_Task prompt_
From the entries, copy every line that carries the string "simp".

_Provided entries_
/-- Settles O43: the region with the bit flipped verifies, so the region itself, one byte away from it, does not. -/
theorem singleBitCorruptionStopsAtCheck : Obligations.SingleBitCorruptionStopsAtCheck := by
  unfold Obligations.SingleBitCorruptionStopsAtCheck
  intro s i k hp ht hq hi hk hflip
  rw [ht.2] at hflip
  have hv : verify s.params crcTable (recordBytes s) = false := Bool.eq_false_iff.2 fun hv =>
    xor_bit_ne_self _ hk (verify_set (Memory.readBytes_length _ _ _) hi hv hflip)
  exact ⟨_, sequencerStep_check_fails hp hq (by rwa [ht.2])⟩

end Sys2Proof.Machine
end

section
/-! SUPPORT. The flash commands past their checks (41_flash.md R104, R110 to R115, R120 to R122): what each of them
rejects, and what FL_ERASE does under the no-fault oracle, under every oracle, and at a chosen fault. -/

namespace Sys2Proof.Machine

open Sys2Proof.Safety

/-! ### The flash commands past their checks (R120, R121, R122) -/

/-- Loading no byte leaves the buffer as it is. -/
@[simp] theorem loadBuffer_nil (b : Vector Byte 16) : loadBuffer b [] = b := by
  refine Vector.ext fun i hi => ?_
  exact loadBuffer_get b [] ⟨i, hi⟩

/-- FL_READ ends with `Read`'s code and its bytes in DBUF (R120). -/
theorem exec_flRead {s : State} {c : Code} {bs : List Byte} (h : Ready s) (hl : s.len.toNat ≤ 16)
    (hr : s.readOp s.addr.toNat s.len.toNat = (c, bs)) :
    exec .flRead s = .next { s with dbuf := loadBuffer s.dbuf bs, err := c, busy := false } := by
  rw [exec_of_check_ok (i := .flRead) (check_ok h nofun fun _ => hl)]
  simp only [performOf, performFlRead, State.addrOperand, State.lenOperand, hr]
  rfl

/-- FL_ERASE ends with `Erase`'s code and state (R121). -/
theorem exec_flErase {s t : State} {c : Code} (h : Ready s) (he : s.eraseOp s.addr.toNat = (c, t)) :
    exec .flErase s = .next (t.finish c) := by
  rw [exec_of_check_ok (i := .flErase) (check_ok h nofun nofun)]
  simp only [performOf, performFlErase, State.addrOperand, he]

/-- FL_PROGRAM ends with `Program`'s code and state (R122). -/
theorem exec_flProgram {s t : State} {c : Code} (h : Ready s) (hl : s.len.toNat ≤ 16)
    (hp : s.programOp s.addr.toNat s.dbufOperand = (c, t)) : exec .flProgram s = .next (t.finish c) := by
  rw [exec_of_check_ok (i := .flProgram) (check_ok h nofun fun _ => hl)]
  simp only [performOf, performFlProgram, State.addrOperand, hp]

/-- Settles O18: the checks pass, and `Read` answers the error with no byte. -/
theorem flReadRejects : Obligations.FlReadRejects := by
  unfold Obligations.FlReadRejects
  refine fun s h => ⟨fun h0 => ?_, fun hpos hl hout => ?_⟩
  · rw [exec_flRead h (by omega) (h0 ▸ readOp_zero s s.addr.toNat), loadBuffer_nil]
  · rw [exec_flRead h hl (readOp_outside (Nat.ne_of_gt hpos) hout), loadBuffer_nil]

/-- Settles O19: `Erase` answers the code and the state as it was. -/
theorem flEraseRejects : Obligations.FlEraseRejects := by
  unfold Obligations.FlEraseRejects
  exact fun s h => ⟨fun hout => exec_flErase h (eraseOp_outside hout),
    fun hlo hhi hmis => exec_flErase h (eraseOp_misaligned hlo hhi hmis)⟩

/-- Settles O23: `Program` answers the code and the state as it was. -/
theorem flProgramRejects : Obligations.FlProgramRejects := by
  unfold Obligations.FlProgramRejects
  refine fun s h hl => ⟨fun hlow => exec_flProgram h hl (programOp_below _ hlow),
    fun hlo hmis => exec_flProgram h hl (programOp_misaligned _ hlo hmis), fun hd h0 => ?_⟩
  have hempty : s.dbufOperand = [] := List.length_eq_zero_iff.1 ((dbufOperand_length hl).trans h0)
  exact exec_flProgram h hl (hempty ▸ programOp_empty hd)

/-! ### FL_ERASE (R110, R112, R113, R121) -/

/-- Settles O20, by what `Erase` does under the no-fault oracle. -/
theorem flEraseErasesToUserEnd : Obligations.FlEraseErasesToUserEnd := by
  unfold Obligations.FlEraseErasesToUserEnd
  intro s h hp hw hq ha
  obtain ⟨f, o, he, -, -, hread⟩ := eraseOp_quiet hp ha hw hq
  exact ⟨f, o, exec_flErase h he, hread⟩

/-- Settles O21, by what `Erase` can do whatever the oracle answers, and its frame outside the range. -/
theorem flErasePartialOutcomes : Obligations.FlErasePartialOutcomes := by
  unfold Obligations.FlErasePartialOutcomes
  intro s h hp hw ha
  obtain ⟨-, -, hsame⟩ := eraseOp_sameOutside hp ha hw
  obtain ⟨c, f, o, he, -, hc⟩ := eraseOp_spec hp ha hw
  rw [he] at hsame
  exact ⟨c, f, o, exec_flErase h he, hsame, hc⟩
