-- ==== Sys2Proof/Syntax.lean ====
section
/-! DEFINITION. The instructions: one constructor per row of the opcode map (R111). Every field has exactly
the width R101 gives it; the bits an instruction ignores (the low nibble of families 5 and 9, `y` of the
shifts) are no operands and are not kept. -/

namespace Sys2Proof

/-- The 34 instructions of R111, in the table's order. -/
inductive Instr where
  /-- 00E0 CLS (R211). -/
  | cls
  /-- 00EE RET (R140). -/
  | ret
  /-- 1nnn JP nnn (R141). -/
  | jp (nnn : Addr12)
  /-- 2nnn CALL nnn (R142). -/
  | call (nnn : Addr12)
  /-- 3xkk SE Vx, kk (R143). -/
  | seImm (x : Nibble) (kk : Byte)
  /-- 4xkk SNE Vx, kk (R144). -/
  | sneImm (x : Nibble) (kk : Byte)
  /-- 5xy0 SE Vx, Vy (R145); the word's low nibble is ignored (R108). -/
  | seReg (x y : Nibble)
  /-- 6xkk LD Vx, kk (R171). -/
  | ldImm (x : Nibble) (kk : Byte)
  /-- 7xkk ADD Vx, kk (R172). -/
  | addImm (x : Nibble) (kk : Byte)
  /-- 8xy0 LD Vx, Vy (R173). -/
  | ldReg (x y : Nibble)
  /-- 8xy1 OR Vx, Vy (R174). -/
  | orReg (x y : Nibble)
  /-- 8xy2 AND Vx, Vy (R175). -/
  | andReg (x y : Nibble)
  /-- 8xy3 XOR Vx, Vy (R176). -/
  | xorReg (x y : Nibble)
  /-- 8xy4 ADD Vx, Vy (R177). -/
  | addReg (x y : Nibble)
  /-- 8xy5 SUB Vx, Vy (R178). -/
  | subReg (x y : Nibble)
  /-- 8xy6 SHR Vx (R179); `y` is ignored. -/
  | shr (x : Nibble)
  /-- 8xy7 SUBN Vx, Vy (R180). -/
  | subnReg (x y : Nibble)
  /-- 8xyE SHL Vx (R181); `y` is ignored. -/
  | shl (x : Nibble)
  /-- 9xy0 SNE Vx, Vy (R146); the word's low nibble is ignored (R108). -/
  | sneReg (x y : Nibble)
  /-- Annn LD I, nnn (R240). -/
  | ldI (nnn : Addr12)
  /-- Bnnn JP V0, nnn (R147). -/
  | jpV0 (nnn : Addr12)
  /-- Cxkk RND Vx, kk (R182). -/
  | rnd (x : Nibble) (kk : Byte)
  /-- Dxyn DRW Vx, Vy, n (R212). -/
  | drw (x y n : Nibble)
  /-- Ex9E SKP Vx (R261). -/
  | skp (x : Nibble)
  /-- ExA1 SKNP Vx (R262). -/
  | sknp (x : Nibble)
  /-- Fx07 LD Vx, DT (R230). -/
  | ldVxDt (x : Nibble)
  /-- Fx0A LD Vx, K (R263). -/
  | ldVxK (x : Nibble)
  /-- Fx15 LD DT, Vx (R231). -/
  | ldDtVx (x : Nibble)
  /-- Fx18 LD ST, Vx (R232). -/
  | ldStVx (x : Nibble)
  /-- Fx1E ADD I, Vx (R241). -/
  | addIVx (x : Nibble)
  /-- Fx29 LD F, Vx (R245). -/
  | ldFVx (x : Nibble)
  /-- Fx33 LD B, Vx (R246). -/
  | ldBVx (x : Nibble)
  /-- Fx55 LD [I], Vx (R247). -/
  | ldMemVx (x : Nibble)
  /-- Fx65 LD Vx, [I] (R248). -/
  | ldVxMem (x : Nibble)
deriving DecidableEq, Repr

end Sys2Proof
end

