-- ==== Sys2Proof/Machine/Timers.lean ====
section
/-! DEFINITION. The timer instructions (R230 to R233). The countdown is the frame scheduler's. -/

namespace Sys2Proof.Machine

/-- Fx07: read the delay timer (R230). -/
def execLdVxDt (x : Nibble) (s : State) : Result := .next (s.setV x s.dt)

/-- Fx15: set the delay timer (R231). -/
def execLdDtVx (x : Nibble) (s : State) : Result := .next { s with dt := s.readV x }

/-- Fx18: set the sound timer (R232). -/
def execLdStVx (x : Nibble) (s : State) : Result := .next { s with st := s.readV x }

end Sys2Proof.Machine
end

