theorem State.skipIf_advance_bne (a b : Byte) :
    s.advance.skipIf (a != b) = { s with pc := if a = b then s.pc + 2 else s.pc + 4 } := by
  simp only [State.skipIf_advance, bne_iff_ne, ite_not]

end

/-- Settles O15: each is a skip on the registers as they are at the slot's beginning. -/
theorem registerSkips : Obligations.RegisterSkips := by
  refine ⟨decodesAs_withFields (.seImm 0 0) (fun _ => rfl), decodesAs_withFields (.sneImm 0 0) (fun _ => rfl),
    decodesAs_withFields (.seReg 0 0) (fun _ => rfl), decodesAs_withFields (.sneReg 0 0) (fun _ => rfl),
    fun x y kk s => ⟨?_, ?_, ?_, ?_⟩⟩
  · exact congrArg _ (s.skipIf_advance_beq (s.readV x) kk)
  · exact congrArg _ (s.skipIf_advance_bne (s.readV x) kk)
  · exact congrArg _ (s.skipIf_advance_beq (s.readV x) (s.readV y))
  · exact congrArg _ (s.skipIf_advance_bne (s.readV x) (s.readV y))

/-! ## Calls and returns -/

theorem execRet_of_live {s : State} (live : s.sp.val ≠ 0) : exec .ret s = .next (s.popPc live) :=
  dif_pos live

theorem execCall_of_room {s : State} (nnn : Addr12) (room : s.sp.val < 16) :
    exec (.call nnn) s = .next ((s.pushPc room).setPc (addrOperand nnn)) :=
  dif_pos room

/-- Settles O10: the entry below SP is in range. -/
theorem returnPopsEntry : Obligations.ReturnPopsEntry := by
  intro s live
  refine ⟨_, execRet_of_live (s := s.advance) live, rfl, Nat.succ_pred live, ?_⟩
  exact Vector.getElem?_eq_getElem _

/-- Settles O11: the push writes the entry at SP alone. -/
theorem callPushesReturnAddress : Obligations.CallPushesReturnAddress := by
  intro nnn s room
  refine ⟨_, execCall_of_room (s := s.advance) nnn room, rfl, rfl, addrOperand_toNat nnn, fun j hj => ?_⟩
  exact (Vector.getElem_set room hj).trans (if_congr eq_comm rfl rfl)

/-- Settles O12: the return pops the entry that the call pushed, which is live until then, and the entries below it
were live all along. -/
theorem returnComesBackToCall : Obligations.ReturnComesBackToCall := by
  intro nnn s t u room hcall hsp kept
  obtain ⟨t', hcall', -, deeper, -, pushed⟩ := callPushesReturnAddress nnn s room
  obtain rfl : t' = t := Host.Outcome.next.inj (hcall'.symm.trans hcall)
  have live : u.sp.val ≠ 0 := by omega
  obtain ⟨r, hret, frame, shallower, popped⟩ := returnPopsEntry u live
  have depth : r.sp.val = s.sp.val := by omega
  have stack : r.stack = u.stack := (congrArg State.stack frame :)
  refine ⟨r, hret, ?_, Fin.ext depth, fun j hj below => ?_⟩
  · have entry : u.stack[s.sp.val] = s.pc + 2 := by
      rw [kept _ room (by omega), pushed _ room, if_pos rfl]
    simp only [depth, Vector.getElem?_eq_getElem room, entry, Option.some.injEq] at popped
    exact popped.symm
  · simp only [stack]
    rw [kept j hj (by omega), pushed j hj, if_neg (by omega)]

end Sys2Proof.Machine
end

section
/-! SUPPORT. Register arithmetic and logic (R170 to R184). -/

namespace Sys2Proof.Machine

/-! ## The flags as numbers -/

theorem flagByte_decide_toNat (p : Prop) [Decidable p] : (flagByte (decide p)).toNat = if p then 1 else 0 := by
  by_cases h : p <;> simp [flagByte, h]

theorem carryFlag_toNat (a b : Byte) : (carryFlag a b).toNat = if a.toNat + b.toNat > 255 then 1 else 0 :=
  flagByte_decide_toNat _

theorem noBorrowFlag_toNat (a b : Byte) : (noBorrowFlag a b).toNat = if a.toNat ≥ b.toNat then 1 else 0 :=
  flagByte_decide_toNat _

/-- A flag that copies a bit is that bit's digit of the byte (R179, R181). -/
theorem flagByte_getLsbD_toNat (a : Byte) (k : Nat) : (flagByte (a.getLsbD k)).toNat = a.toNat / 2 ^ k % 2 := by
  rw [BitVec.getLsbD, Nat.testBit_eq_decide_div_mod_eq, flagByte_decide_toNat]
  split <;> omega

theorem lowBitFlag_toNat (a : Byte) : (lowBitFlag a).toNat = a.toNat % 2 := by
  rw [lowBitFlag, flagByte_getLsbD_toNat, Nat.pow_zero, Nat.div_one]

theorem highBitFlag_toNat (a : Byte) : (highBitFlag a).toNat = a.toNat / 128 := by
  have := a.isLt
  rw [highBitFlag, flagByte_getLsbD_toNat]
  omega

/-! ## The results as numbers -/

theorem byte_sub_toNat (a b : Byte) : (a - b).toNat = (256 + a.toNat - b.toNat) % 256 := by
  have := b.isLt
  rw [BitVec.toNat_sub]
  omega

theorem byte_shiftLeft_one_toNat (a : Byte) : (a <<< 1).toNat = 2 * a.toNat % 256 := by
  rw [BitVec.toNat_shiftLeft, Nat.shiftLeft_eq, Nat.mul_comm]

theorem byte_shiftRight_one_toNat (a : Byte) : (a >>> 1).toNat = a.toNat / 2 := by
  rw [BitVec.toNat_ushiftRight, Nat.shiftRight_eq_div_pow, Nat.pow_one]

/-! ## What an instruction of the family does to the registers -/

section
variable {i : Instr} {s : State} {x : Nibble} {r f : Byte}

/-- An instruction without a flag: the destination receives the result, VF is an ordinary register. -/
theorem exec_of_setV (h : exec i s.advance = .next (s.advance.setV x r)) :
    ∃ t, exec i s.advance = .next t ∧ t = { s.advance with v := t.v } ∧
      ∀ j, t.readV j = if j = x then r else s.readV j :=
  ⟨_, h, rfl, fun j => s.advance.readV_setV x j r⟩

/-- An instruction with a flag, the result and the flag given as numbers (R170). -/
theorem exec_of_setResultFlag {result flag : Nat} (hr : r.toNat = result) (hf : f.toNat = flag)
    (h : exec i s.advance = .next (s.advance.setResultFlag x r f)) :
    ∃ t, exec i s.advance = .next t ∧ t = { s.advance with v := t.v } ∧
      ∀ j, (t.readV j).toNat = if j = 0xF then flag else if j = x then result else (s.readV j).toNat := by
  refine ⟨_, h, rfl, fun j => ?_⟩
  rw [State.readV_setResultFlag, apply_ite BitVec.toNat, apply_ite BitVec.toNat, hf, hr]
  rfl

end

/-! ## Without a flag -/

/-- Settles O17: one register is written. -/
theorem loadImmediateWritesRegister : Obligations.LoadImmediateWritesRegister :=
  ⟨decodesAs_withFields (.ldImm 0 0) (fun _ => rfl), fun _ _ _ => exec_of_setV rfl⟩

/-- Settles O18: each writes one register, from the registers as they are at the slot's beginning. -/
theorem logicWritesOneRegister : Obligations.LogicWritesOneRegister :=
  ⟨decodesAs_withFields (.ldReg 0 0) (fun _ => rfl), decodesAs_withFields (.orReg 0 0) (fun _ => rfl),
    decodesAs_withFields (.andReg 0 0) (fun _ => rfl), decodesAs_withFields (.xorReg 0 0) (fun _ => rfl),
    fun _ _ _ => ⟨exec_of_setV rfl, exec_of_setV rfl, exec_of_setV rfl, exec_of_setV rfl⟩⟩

_Exercise output_
@[simp] theorem loadBuffer_nil (b : Vector Byte 16) : loadBuffer b [] = b := by
  simp only [performOf, performFlRead, State.addrOperand, State.lenOperand, hr]
  simp only [performOf, performFlErase, State.addrOperand, he]
  simp only [performOf, performFlProgram, State.addrOperand, hp]
  simp only [State.skipIf_advance, bne_iff_ne, ite_not]
    simp only [depth, Vector.getElem?_eq_getElem room, entry, Option.some.injEq] at popped
  · simp only [stack]
  by_cases h : p <;> simp [flagByte, h]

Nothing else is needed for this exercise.